TRACY, WILLIAM de (d. 1173), murderer of Thomas (Becket) [q. v.], belonged to a family which in the twelfth century held considerable property in Devonshire and Gloucestershire; but his place in the pedigree has never been ascertained. The version given in Britton's ‘Toddington,’ and generally accepted by later writers, has no evidence to support it; Dugdale is more wisely content to leave the matter undetermined. ‘William de Tracy’ witnessed an agreement between Henry II and the Count of Flanders in 1163 (Rymer, i. 23; Liber Niger, i. 35), and figures also in the ‘Liber Niger’ (pp. 115, 121, 168; cf.

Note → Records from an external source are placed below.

/-- `State.alu` keeps what `Keeps` says. -/
theorem State.alu_keeps {z0 : State} {s : State} (e : EngId) (op : Nat) (f : ZscFields) (cost : Nat) (usesA : Bool) (res : Eng → Word → Word → FlagRes) (k_s : Keeps kc z0 s) : Keeps kc z0 (State.alu s e op f cost usesA res) := by
  unfold State.alu
  repeat' first
    | with_reducible assumption
    | with_reducible exact Keeps.refl _
    | with_reducible exact CuesKept.refl _
    | (with_reducible refine CuesKept.same ?_; rfl)
    | exact fun _ h => h
    | intro _
    | with_reducible refine Keeps.ite ?_ ?_
    | with_reducible refine Keeps.dite ?_ ?_
    | with_reducible refine Keeps.foldl ?_ _ _ ?_
    | with_reducible refine Keeps1.ite ?_ ?_
    | with_reducible refine Keeps1.mk ?_
    | with_reducible apply State.instr_keeps
    | with_reducible apply State.setRes_keeps
    | with_reducible apply State.advance_keeps
    | (refine Eng.memOk_of ‹Eng.memOk _› ?_ ?_ ?_ <;> first | rfl | (simp; done) | (split_ifs <;> simp; done))
    | with_reducible apply Eng.restart_memOk
    | exact Eng.putScratch_memOk _ _ ‹Eng.memOk _›
    | exact Eng.putParam_memOk _ _ ‹Eng.memOk _›
    | dsimp only
    | fail_if_no_progress with_reducible refine Keeps.upd ?_
    | split

/-- `execNop` keeps what `Keeps` says. -/
theorem execNop_keeps (e : EngId) (f : ZscFields) (s : State) : OutKeeps kc s (execNop e f s) := by
  unfold execNop
  repeat' first
    | with_reducible assumption
    | with_reducible exact Keeps.refl _
    | with_reducible exact CuesKept.refl _
    | (with_reducible refine CuesKept.same ?_; rfl)
    | exact fun _ h => h
    | intro _
    | with_reducible refine OutKeeps.ite ?_ ?_
    | with_reducible refine OutKeeps.next ?_
    | with_reducible refine Keeps.ite ?_ ?_
    | with_reducible refine Keeps.dite ?_ ?_
    | with_reducible refine Keeps.foldl ?_ _ _ ?_
    | with_reducible refine Keeps1.ite ?_ ?_
    | with_reducible refine Keeps1.mk ?_
    | with_reducible apply State.instr_keeps
    | with_reducible apply State.advance_keeps
    | (refine Eng.memOk_of ‹Eng.memOk _› ?_ ?_ ?_ <;> first | rfl | (simp; done) | (split_ifs <;> simp; done))
    | with_reducible apply Eng.restart_memOk
    | exact Eng.putScratch_memOk _ _ ‹Eng.memOk _›
    | exact Eng.putParam_memOk _ _ ‹Eng.memOk _›
    | dsimp only
    | fail_if_no_progress with_reducible refine Keeps.upd ?_
    | split

/-- `execMov` keeps what `Keeps` says. -/
theorem execMov_keeps (e : EngId) (f : ZscFields) (s : State) : OutKeeps kc s (execMov e f s) := by
  unfold execMov
  repeat' first
    | with_reducible assumption
    | with_reducible exact Keeps.refl _
    | with_reducible exact CuesKept.refl _
    | (with_reducible refine CuesKept.same ?_; rfl)
    | exact fun _ h => h
    | intro _
    | with_reducible refine OutKeeps.ite ?_ ?_
    | with_reducible refine OutKeeps.next ?_
    | with_reducible refine Keeps.ite ?_ ?_
    | with_reducible refine Keeps.dite ?_ ?_
    | with_reducible refine Keeps.foldl ?_ _ _ ?_
    | with_reducible refine Keeps1.ite ?_ ?_
    | with_reducible refine Keeps1.mk ?_
    | with_reducible apply State.alu_keeps
    | (refine Eng.memOk_of ‹Eng.memOk _› ?_ ?_ ?_ <;> first | rfl | (simp; done) | (split_ifs <;> simp; done))
    | with_reducible apply Eng.restart_memOk
    | exact Eng.putScratch_memOk _ _ ‹Eng.memOk _›
    | exact Eng.putParam_memOk _ _ ‹Eng.memOk _›
    | dsimp only
    | fail_if_no_progress with_reducible refine Keeps.upd ?_
    | split

/-- `execAdd` keeps what `Keeps` says. -/
theorem execAdd_keeps (e : EngId) (f : ZscFields) (s : State) : OutKeeps kc s (execAdd e f s) := by
  unfold execAdd
  repeat' first
    | with_reducible assumption
    | with_reducible exact Keeps.refl _
    | with_reducible exact CuesKept.refl _
    | (with_reducible refine CuesKept.same ?_; rfl)
    | exact fun _ h => h
    | intro _
    | with_reducible refine OutKeeps.ite ?_ ?_
    | with_reducible refine OutKeeps.next ?_
    | with_reducible refine Keeps.ite ?_ ?_
    | with_reducible refine Keeps.dite ?_ ?_
    | with_reducible refine Keeps.foldl ?_ _ _ ?_
    | with_reducible refine Keeps1.ite ?_ ?_
    | with_reducible refine Keeps1.mk ?_
    | with_reducible apply State.alu_keeps
    | (refine Eng.memOk_of ‹Eng.memOk _› ?_ ?_ ?_ <;> first | rfl | (simp; done) | (split_ifs <;> simp; done))
    | with_reducible apply Eng.restart_memOk
    | exact Eng.putScratch_memOk _ _ ‹Eng.memOk _›
    | exact Eng.putParam_memOk _ _ ‹Eng.memOk _›
    | dsimp only
    | fail_if_no_progress with_reducible refine Keeps.upd ?_
    | split

/-- `execAdc` keeps what `Keeps` says. -/
theorem execAdc_keeps (e : EngId) (f : ZscFields) (s : State) : OutKeeps kc s (execAdc e f s) := by
  unfold execAdc
  repeat' first
    | with_reducible assumption
    | with_reducible exact Keeps.refl _
    | with_reducible exact CuesKept.refl _
    | (with_reducible refine CuesKept.same ?_; rfl)
    | exact fun _ h => h
    | intro _
    | with_reducible refine OutKeeps.ite ?_ ?_
    | with_reducible refine OutKeeps.next ?_
    | with_reducible refine Keeps.ite ?_ ?_
    | with_reducible refine Keeps.dite ?_ ?_
    | with_reducible refine Keeps.foldl ?_ _ _ ?_
    | with_reducible refine Keeps1.ite ?_ ?_
    | with_reducible refine Keeps1.mk ?_
    | with_reducible apply State.alu_keeps
    | (refine Eng.memOk_of ‹Eng.memOk _› ?_ ?_ ?_ <;> first | rfl | (simp; done) | (split_ifs <;> simp; done))
    | with_reducible apply Eng.restart_memOk
    | exact Eng.putScratch_memOk _ _ ‹Eng.memOk _›
    | exact Eng.putParam_memOk _ _ ‹Eng.memOk _›
    | dsimp only
    | fail_if_no_progress with_reducible refine Keeps.upd ?_
    | split

/-- `execSub` keeps what `Keeps` says. -/
theorem execSub_keeps (e : EngId) (f : ZscFields) (s : State) : OutKeeps kc s (execSub e f s) := by
  unfold execSub
  repeat' first
    | with_reducible assumption
    | with_reducible exact Keeps.refl _
    | with_reducible exact CuesKept.refl _
    | (with_reducible refine CuesKept.same ?_; rfl)
    | exact fun _ h => h
    | intro _
    | with_reducible refine OutKeeps.ite ?_ ?_
    | with_reducible refine OutKeeps.next ?_
    | with_reducible refine Keeps.ite ?_ ?_
    | with_reducible refine Keeps.dite ?_ ?_
    | with_reducible refine Keeps.foldl ?_ _ _ ?_
    | with_reducible refine Keeps1.ite ?_ ?_
    | with_reducible refine Keeps1.mk ?_
    | with_reducible apply State.alu_keeps
    | (refine Eng.memOk_of ‹Eng.memOk _› ?_ ?_ ?_ <;> first | rfl | (simp; done) | (split_ifs <;> simp; done))
    | with_reducible apply Eng.restart_memOk
    | exact Eng.putScratch_memOk _ _ ‹Eng.memOk _›
    | exact Eng.putParam_memOk _ _ ‹Eng.memOk _›
    | dsimp only
    | fail_if_no_progress with_reducible refine Keeps.upd ?_
    | split

/-- `execSbc` keeps what `Keeps` says. -/
theorem execSbc_keeps (e : EngId) (f : ZscFields) (s : State) : OutKeeps kc s (execSbc e f s) := by
  unfold execSbc
  repeat' first
    | with_reducible assumption
    | with_reducible exact Keeps.refl _
    | with_reducible exact CuesKept.refl _
    | (with_reducible refine CuesKept.same ?_; rfl)
    | exact fun _ h => h
    | intro _
    | with_reducible refine OutKeeps.ite ?_ ?_
    | with_reducible refine OutKeeps.next ?_
    | with_reducible refine Keeps.ite ?_ ?_
    | with_reducible refine Keeps.dite ?_ ?_
    | with_reducible refine Keeps.foldl ?_ _ _ ?_
    | with_reducible refine Keeps1.ite ?_ ?_
    | with_reducible refine Keeps1.mk ?_
    | with_reducible apply State.alu_keeps
    | (refine Eng.memOk_of ‹Eng.memOk _› ?_ ?_ ?_ <;> first | rfl | (simp; done) | (split_ifs <;> simp; done))
    | with_reducible apply Eng.restart_memOk
    | exact Eng.putScratch_memOk _ _ ‹Eng.memOk _›
    | exact Eng.putParam_memOk _ _ ‹Eng.memOk _›
    | dsimp only
    | fail_if_no_progress with_reducible refine Keeps.upd ?_
    | split

/-- `execAnd` keeps what `Keeps` says. -/
theorem execAnd_keeps (e : EngId) (f : ZscFields) (s : State) : OutKeeps kc s (execAnd e f s) := by
  unfold execAnd
  repeat' first
    | with_reducible assumption
    | with_reducible exact Keeps.refl _
    | with_reducible exact CuesKept.refl _
    | (with_reducible refine CuesKept.same ?_; rfl)
    | exact fun _ h => h
    | intro _
    | with_reducible refine OutKeeps.ite ?_ ?_
    | with_reducible refine OutKeeps.next ?_
    | with_reducible refine Keeps.ite ?_ ?_
    | with_reducible refine Keeps.dite ?_ ?_
    | with_reducible refine Keeps.foldl ?_ _ _ ?_
    | with_reducible refine Keeps1.ite ?_ ?_
    | with_reducible refine Keeps1.mk ?_
    | with_reducible apply State.alu_keeps
    | (refine Eng.memOk_of ‹Eng.memOk _› ?_ ?_ ?_ <;> first | rfl | (simp; done) | (split_ifs <;> simp; done))
    | with_reducible apply Eng.restart_memOk
    | exact Eng.putScratch_memOk _ _ ‹Eng.memOk _›
    | exact Eng.putParam_memOk _ _ ‹Eng.memOk _›
    | dsimp only
    | fail_if_no_progress with_reducible refine Keeps.upd ?_
    | split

Red Book, pp. 248, 254, 295) and in the pipe rolls of 1165, 1168, 1169, 1172, and 1173 (Pipe Roll, 11 Hen. II p. 80, 14 Hen. II p. 128, 15 Hen. II p. 53, 18 Hen. II p. 102, 19 Hen. II p. 148); but there were evidently living during this period at least two men who bore the name, and it is impossible to distinguish with certainty between them, or to decide which of them is to be identified with the subject of this article.

This last is described by a contemporary as ‘one who, though he had borne himself bravely in many a fight, yet in his manner of life was such that his sins must needs drag him down in the end to the lowest depths of crime’ (Materials for Hist. of Becket, i. 129). He had been the ‘man’ of Thomas when the latter was chancellor (ib. iii. 135), and was one of the four conspirators who, on Christmas-eve 1170, vowed to slay him. When they entered the archbishop's chamber on the afternoon of Tuesday, 29 Dec., Tracy was the only one whom Thomas greeted by name (ib. iv. 70). When they came to the church an hour later to slay him, Tracy first, according to the Thomas Saga (i. 539), ‘strideth forward to the archbishop, saying, “Flee! thou art death's man;”’ then, as Thomas refused to flee, ‘the knight seizeth the mantle with one hand, and with the other smiteth the mitre from the archbishop's head, saying, “Go hence, thou art a prisoner; it is not to be endured that thou shouldest live any longer.”’ William of Canterbury, however, who is probably a better authority, ascribes this action to Reginald Fitzurse [q. v.] (Materials, i. 133). After some further altercation the knights determined to drag Thomas out of the church. Tracy was the first to approach him for that purpose, but Thomas seized him by the hauberk and shook him with such force that, as he himself owned afterwards, he fell nearly prostrate on the pavement (ib. iii. 492–3), whereupon he threw off his hauberk, ‘to be lighter’ (Garnier, p. 194). According to William of Canterbury (Materials, i. 133), FitzStephen (ib. iii. 141), Garnier (l. c.), and the Saga (i. 543), it was Tracy who struck the first blow which wounded the archbishop, and which nearly cut off the arm of Edward Grim [q. v.]; but there is some confusion on this point, for Grim himself (Materials, ii. 437) seems to imply that the blow was struck by Fitzurse, as is actually stated by another contemporary (ib. iv. 77); while Garnier adds that Tracy, by his own account afterwards, thought it was John of Salisbury whose arm he had cut off. Tracy certainly struck the archbishop twice, and his last blow cleft the crown of Thomas's head (Garnier, l. c.)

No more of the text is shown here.